REUTERS/Athit Perawongmetha
REUTERS/Athit Perawongmetha

Cenário: O campo de risco do terror agora é do tamanho do mundo

Segundo ex-agente dos serviços de inteligência dos EUA, não há mais um teatro de operações razoavelmente definido – o que vale agora é a oportunidade

Roberto Godoy, O Estado de S.Paulo

25 de abril de 2019 | 05h00

O cenário mudou, o campo de risco agora é do tamanho do mundo. Os atentados do Domingo de Páscoa no Sri Lanka revelaram uma nova atitude nas ações armadas do Estado Islâmico. Sem as bases do antigo califado – que se estendia, na Síria, desde Ajeb, no norte, até o território de Abumakal, na fronteira do Iraque – resta pouco ao movimento radical islâmico: um núcleo de comando que se transferiu para a Líbia, no ano passado, e as organizações clandestinas regionais.

Como os muçulmanos cingaleses, por exemplo. De acordo com um ex-agente dos serviços de inteligência dos EUA com longa experiência no Oriente Médio, “não há mais um teatro de operações razoavelmente definido – o que vale agora é a oportunidade”. Para o analista, “um atentado em Colombo, em Nova York ou no Rio, provocará terror igual”. 

As ações do EI ainda dependem de haver grandes comunidades religiosas nas praças visadas.
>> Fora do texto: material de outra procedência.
-- ==== Sys2Proof/Laws/Decode.lean ====
section
/-! SUPPORT. Fields and words as numbers: what each field of a word is, and what word the fields make. -/

namespace Sys2Proof

theorem nibbleOfReg_toNat (r : Reg) : (nibbleOfReg r).toNat = r.val := by
  simp only [nibbleOfReg, BitVec.toNat_ofNat]; omega

@[simp] theorem regOfNibble_nibbleOfReg (r : Reg) : regOfNibble (nibbleOfReg r) = r :=
  Fin.ext (nibbleOfReg_toNat r)

@[simp] theorem nibbleOfReg_regOfNibble (b : BitVec 4) : nibbleOfReg (regOfNibble b) = b := by
  apply BitVec.eq_of_toNat_eq
  rw [nibbleOfReg_toNat]; rfl

theorem append_toNat {n m : Nat} (a : BitVec n) (b : BitVec m) : (a ++ b).toNat = a.toNat * 2 ^ m + b.toNat := by
  rw [BitVec.toNat_append, ← Nat.shiftLeft_add_eq_or_of_lt b.isLt, Nat.shiftLeft_eq]

/-! ## The fields as numbers (R81) -/

theorem opFam_toNat (op : Word) : (opFam op).toNat = op.toNat / 4096 := by
  simp only [opFam, BitVec.extractLsb'_toNat, Nat.shiftRight_eq_div_pow]; omega

theorem opNNN_toNat (op : Word) : (opNNN op).toNat = op.toNat % 4096 := by
  simp only [opNNN, BitVec.toNat_setWidth, BitVec.extractLsb'_toNat, Nat.shiftRight_eq_div_pow]; omega

theorem opX_val (op : Word) : (opX op).val = op.toNat / 256 % 16 := by
  simp only [opX, regOfNibble, BitVec.extractLsb'_toNat, Nat.shiftRight_eq_div_pow]

theorem opY_val (op : Word) : (opY op).val = op.toNat / 16 % 16 := by
  simp only [opY, regOfNibble, BitVec.extractLsb'_toNat, Nat.shiftRight_eq_div_pow]

theorem opKK_toNat (op : Word) : (opKK op).toNat = op.toNat % 256 := by
  simp only [opKK, BitVec.extractLsb'_toNat, Nat.shiftRight_eq_div_pow]; omega

theorem opN_toNat (op : Word) : (opN op).toNat = op.toNat % 16 := by
  simp only [opN, BitVec.extractLsb'_toNat, Nat.shiftRight_eq_div_pow]; omega

/-! ## The words as numbers (R82) -/

theorem wordNNN_toNat (f : BitVec 4) (a : Word) : (wordNNN f a).toNat = f.toNat * 4096 + a.toNat % 4096 := by
  simp only [wordNNN, append_toNat, BitVec.toNat_setWidth]; omega

theorem wordXKK_toNat (f : BitVec 4) (x : Reg) (kk : Byte) :
    (wordXKK f x kk).toNat = f.toNat * 4096 + x.val * 256 + kk.toNat := by
  simp only [wordXKK, append_toNat, nibbleOfReg_toNat]; omega

theorem wordXYN_toNat (f : BitVec 4) (x y : Reg) (n : BitVec 4) :
    (wordXYN f x y n).toNat = f.toNat * 4096 + x.val * 256 + y.val * 16 + n.toNat := by
  simp only [wordXYN, append_toNat, nibbleOfReg_toNat]; omega

theorem joinBytes_toNat (hi lo : Byte) : (joinBytes hi lo).toNat = hi.toNat * 256 + lo.toNat := by
  simp only [joinBytes, append_toNat]; omega

/-! ## The fields of each format -/

@[simp] theorem opFam_wordNNN (f : BitVec 4) (a : Word) : opFam (wordNNN f a) = f := by
  apply BitVec.eq_of_toNat_eq; rw [opFam_toNat, wordNNN_toNat]; omega

theorem opNNN_wordNNN (f : BitVec 4) (a : Word) (h : a.toNat ≤ 0xFFF) : opNNN (wordNNN f a) = a := by
  apply BitVec.eq_of_toNat_eq; rw [opNNN_toNat, wordNNN_toNat]; omega

@[simp] theorem opFam_wordXKK (f : BitVec 4) (x : Reg) (kk : Byte) : opFam (wordXKK f x kk) = f := by
  apply BitVec.eq_of_toNat_eq; rw [opFam_toNat, wordXKK_toNat]; omega

@[simp] theorem opX_wordXKK (f : BitVec 4) (x : Reg) (kk : Byte) : opX (wordXKK f x kk) = x := by
  apply Fin.ext; rw [opX_val, wordXKK_toNat]; omega

@[simp] theorem opKK_wordXKK (f : BitVec 4) (x : Reg) (kk : Byte) : opKK (wordXKK f x kk) = kk := by
  apply BitVec.eq_of_toNat_eq; rw [opKK_toNat, wordXKK_toNat]; omega

@[simp] theorem opFam_wordXYN (f : BitVec 4) (x y : Reg) (n : BitVec 4) : opFam (wordXYN f x y n) = f := by
  apply BitVec.eq_of_toNat_eq; rw [opFam_toNat, wordXYN_toNat]; omega

@[simp] theorem opX_wordXYN (f : BitVec 4) (x y : Reg) (n : BitVec 4) : opX (wordXYN f x y n) = x := by
  apply Fin.ext; rw [opX_val, wordXYN_toNat]; omega

@[simp] theorem opY_wordXYN (f : BitVec 4) (x y : Reg) (n : BitVec 4) : opY (wordXYN f x y n) = y := by
  apply Fin.ext; rw [opY_val, wordXYN_toNat]; omega

@[simp] theorem opN_wordXYN (f : BitVec 4) (x y : Reg) (n : BitVec 4) : opN (wordXYN f x y n) = n := by
  apply BitVec.eq_of_toNat_eq; rw [opN_toNat, wordXYN_toNat]; omega

/-! ## The word a set of fields came from -/

theorem wordNNN_fields (op : Word) : wordNNN (opFam op) (opNNN op) = op := by
  apply BitVec.eq_of_toNat_eq; rw [wordNNN_toNat, opFam_toNat, opNNN_toNat]; omega

theorem wordXKK_fields (op : Word) : wordXKK (opFam op) (opX op) (opKK op) = op := by
  apply BitVec.eq_of_toNat_eq; rw [wordXKK_toNat, opFam_toNat, opX_val, opKK_toNat]; omega

theorem wordXYN_fields (op : Word) : wordXYN (opFam op) (opX op) (opY op) (opN op) = op := by
  apply BitVec.eq_of_toNat_eq; rw [wordXYN_toNat, opFam_toNat, opX_val, opY_val, opN_toNat]; omega

/-! ## Masks as fields (R84's three masks) -/

theorem and_ones4 (b : BitVec 4) : b &&& 15#4 = b := BitVec.and_allOnes

theorem and_ones8 (b : BitVec 8) : b &&& 255#8 = b := BitVec.and_allOnes

theorem and_F000 (op : Word) : op &&& 0xF000#16 = wordNNN (opFam op) 0 := by
  rw [← wordNNN_fields op]
  simp only [opFam_wordNNN]
  show (opFam op ++ (opNNN op).setWidth 12) &&& (0xF#4 ++ 0#12) = _
  rw [BitVec.and_append]
  simp [wordNNN, and_ones4]

theorem and_F0FF (op : Word) : op &&& 0xF0FF#16 = wordXKK (opFam op) 0 (opKK op) := by
  conv_lhs => rw [← wordXKK_fields op]
  show (opFam op ++ nibbleOfReg (opX op) ++ opKK op) &&& (0xF#4 ++ 0#4 ++ 0xFF#8) = _
  rw [BitVec.and_append, BitVec.and_append]
  simp [wordXKK, nibbleOfReg, and_ones4, and_ones8]

theorem and_F00F (op : Word) : op &&& 0xF00F#16 = wordXYN (opFam op) 0 0 (opN op) := by
  conv_lhs => rw [← wordXYN_fields op]
  show (opFam op ++ nibbleOfReg (opX op) ++ nibbleOfReg (opY op) ++ opN op) &&& (0xF#4 ++ 0#4 ++ 0#4 ++ 0xF#4) = wordXYN (opFam op) 0 0 (opN op)
  rw [BitVec.and_append, BitVec.and_append, BitVec.and_append]
  simp [wordXYN, nibbleOfReg, and_ones4]

theorem wordNNN_and_F000 (f : BitVec 4) (a : Word) : wordNNN f a &&& 0xF000#16 = wordNNN f 0 := by
  rw [and_F000, opFam_wordNNN]

theorem wordXKK_and_F000 (f : BitVec 4) (x : Reg) (kk : Byte) : wordXKK f x kk &&& 0xF000#16 = wordNNN f 0 := by
  rw [and_F000, opFam_wordXKK]

theorem wordXKK_and_F0FF (f : BitVec 4) (x : Reg) (kk : Byte) : wordXKK f x kk &&& 0xF0FF#16 = wordXKK f 0 kk := by
  rw [and_F0FF, opFam_wordXKK, opKK_wordXKK]

theorem wordXYN_and_F00F (f : BitVec 4) (x y : Reg) (n : BitVec 4) : wordXYN f x y n &&& 0xF00F#16 = wordXYN f 0 0 n := by
  rw [and_F00F, opFam_wordXYN, opN_wordXYN]

theorem wordXYN_and_F000 (f : BitVec 4) (x y : Reg) (n : BitVec 4) : wordXYN f x y n &&& 0xF000#16 = wordNNN f 0 := by
  rw [and_F000, opFam_wordXYN]

end Sys2Proof
end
Não é o caso do Brasil, acreditam funcionários do Ministério das Relações Exteriores ouvidos pelo Estado. Os diplomatas lembram que os cidadãos brasileiros identificados como possíveis militantes do EI são poucos e vivem fora do País”.

O Gabinete de Segurança Institucional (GSI) da Presidência da República, sob a chefia do general Augusto Heleno desde o início do governo de Jair Bolsonaro, mantém um fluxo constante de análises a respeito do terrorismo internacional e suas eventuais ligações internas. É uma tarefa da Agência Brasileira de Inteligência (Abin) com a contribuição de outros órgãos – a Policia Federal, fundamentalmente. 

Cabe à PF acompanhar e manter atualizada a lista de nomes de suspeitos internacionais. O sistema é integrado e a forma como funciona é considerada informação sigilosa. Há um centro de comando conjunto onde é feita a modelagem da situação. As redes sociais são fortemente vigiadas. São rastreados e acompanhados indivíduos e grupos que tratem de temas como a manipulação de explosivos, movimentos extremistas, atentados, manejo de armas ou a defesa de doutrinas radicais – a pauta é extensa.

O grupo Thowheet Jamaath National (NTJ), que muitos traduzem como Organização do Monoteísmo Nacional, apontado nos EUA e na Grã Bretanha como responsável pelos ataques a três igrejas católicas e quatro hotéis, no domingo, no Sri Lanka, foi criado faz pouco mais de dois anos.

Fundamentalista e violento, adota a “ideologia do terrorismo islâmico” por meio de páginas na internet. Seus chefes, jovens, fazem aparições em vídeos postados nas redes sociais. Com o rosto coberto, fazem longas declarações defendendo o ensino religioso de crianças e execrando cristãos.

Um dos líderes, Abdul Razik, preso em 2016 sob acusação de racismo, declarou que a “sagrada missão” do NTJ é “levar a jihad ao mundo, criar o ódio, instalar o medo e dividir a sociedade infiel”.